------ Extracted information

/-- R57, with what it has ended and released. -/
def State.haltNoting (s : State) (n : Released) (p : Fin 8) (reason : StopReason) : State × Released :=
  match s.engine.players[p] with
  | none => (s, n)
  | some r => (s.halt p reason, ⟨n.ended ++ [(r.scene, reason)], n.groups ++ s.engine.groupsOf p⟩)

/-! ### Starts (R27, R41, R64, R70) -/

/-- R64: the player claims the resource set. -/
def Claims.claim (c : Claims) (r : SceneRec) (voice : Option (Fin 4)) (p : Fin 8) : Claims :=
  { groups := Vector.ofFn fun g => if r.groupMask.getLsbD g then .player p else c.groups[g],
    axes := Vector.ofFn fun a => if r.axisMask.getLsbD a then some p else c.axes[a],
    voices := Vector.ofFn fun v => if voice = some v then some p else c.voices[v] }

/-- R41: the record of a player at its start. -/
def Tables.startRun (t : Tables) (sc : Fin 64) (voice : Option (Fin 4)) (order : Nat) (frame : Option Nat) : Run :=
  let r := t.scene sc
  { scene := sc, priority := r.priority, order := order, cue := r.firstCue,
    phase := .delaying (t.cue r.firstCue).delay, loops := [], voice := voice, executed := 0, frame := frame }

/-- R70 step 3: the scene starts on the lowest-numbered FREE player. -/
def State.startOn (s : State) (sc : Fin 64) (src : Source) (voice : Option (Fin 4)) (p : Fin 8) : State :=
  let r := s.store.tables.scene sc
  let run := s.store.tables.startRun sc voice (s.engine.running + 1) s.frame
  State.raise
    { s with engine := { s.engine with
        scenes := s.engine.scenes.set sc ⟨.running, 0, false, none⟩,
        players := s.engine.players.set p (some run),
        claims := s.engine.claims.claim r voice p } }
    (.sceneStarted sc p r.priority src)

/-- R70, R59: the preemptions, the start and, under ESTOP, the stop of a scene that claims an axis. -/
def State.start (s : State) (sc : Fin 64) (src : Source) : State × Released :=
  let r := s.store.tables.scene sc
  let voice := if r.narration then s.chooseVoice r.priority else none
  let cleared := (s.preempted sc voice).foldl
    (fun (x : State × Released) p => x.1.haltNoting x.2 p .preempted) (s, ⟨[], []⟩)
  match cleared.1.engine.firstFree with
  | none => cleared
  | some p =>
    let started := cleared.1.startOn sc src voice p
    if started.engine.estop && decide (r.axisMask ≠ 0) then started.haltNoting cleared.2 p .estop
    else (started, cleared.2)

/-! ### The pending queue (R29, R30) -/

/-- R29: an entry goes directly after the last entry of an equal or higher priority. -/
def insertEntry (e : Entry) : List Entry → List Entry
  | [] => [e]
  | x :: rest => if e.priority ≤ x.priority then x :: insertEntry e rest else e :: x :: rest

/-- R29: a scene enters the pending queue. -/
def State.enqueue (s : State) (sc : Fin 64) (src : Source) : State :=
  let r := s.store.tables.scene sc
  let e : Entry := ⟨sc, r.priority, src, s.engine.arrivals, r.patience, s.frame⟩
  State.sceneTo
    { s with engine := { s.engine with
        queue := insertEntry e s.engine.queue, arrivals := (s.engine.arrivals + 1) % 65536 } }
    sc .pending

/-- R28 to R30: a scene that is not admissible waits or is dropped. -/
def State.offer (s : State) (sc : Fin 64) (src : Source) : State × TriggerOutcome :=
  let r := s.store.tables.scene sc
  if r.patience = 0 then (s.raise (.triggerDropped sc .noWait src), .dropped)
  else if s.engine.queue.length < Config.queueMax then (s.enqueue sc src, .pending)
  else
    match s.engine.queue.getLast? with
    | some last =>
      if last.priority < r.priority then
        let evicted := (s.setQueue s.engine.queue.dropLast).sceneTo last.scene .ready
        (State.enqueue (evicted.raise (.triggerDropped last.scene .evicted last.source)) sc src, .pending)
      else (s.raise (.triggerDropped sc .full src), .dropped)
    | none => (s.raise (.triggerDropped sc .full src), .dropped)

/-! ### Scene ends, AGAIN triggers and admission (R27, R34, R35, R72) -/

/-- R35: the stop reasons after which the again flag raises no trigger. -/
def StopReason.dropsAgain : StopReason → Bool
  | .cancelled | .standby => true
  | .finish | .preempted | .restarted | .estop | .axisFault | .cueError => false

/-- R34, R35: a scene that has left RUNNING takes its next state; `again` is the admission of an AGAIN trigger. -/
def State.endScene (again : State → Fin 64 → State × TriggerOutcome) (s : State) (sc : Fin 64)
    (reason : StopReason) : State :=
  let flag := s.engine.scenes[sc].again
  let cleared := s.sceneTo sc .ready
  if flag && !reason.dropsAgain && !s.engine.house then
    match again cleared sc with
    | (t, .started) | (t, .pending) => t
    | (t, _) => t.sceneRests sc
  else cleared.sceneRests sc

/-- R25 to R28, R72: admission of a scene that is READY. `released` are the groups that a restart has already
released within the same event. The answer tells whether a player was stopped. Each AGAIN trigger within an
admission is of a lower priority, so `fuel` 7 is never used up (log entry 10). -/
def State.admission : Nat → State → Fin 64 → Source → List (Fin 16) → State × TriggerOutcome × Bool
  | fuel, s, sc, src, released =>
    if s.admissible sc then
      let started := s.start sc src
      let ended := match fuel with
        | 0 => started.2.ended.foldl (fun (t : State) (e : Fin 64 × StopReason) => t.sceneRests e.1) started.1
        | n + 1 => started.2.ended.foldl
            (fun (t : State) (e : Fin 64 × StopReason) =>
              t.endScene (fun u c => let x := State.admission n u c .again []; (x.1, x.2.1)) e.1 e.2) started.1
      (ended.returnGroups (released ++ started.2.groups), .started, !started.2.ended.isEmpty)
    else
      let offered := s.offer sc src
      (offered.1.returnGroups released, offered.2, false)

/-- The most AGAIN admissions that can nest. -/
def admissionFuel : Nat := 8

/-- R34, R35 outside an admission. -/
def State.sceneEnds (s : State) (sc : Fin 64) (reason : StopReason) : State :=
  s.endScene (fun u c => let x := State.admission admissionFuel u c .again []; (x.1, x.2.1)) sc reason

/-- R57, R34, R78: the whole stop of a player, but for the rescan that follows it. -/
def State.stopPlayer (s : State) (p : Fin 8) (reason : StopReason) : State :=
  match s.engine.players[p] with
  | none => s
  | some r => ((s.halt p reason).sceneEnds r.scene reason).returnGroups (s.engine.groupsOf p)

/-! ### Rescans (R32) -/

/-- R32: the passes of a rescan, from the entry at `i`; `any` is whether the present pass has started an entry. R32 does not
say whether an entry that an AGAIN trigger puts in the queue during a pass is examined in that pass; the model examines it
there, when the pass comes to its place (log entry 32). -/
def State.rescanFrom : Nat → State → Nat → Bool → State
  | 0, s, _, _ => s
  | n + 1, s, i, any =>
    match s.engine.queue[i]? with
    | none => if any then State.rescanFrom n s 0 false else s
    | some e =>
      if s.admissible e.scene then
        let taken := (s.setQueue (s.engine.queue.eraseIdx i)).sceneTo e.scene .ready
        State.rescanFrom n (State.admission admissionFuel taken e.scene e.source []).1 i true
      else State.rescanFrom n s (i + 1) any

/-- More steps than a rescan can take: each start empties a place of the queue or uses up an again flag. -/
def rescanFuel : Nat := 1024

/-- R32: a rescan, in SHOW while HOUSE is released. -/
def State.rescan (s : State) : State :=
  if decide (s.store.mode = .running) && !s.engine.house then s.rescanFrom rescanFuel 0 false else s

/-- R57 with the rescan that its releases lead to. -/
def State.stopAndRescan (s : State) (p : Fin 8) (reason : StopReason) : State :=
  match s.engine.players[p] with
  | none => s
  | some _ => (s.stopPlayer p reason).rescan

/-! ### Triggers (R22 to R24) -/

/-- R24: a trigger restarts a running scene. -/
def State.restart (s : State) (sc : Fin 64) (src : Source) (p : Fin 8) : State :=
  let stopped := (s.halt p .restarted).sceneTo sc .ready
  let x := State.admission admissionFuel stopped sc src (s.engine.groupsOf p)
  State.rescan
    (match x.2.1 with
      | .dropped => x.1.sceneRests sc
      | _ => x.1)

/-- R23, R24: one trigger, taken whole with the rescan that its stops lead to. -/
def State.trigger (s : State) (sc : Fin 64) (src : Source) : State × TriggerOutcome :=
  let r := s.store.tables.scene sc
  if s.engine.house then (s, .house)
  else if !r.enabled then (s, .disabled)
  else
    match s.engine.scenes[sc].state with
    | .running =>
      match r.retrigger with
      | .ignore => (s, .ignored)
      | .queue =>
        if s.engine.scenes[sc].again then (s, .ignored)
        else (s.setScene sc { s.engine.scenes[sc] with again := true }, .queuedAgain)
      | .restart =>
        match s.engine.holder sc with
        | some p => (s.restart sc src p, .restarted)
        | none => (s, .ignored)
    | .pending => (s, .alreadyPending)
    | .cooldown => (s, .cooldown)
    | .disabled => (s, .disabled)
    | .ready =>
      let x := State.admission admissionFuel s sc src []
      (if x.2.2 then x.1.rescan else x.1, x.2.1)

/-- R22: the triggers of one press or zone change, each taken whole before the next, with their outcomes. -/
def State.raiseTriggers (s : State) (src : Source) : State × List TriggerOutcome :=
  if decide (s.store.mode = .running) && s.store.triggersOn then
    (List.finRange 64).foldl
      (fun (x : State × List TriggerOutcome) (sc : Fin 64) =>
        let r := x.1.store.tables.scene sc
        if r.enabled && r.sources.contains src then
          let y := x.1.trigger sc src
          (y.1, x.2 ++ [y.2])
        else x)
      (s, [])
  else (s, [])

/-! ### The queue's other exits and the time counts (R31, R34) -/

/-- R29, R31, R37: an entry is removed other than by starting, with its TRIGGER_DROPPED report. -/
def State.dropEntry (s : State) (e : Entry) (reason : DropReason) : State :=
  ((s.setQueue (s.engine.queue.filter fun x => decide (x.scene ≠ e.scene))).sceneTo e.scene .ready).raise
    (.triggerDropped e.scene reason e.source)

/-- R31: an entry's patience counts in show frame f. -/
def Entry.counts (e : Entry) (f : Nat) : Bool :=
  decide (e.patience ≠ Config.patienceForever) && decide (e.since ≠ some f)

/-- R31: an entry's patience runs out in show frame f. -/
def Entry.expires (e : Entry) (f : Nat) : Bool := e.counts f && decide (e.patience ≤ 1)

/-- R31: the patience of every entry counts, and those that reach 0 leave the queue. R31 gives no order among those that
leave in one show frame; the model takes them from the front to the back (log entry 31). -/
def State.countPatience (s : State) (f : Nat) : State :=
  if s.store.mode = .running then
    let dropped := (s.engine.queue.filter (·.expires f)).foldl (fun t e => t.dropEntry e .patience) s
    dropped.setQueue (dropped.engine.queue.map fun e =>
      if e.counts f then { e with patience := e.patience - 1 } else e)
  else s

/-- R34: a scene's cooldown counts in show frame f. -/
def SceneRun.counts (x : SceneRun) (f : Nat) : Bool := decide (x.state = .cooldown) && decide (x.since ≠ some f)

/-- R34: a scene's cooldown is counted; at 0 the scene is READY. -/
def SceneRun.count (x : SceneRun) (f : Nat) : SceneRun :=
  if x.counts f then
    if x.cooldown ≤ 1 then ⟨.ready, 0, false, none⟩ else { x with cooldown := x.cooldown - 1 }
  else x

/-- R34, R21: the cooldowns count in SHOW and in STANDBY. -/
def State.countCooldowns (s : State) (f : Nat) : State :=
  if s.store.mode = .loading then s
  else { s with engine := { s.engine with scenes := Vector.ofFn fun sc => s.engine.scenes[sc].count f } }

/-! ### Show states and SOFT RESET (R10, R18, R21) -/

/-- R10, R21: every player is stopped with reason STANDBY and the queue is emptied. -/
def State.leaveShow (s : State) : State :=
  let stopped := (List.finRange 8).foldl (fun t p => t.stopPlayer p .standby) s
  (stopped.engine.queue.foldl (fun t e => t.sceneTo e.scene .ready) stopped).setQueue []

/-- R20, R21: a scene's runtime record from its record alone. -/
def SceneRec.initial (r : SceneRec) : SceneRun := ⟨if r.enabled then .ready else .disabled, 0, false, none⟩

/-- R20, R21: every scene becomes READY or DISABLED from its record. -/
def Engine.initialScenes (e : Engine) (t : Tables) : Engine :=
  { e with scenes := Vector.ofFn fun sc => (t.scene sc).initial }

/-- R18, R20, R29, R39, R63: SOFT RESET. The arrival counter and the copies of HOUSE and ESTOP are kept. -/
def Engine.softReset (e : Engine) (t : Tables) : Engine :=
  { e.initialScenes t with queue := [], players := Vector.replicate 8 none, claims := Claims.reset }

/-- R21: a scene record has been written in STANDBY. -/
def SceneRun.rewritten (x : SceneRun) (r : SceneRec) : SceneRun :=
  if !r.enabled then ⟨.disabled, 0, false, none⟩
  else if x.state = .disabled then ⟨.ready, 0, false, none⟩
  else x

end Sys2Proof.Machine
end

------------

§ **Exercise description**: Copy out each line of the data above, exactly, if it lies between the line holding "s 0 false else s" and the line holding "else State.rescanFrom n s (i + 1) any", inclusive; copy no other line.

§ **Completed task**:
    | none => if any then State.rescanFrom n s 0 false else s
    | some e =>
      if s.admissible e.scene then
        let taken := (s.setQueue (s.engine.queue.eraseIdx i)).sceneTo e.scene .ready
        State.rescanFrom n (State.admission admissionFuel taken e.scene e.source []).1 i true
      else State.rescanFrom n s (i + 1) any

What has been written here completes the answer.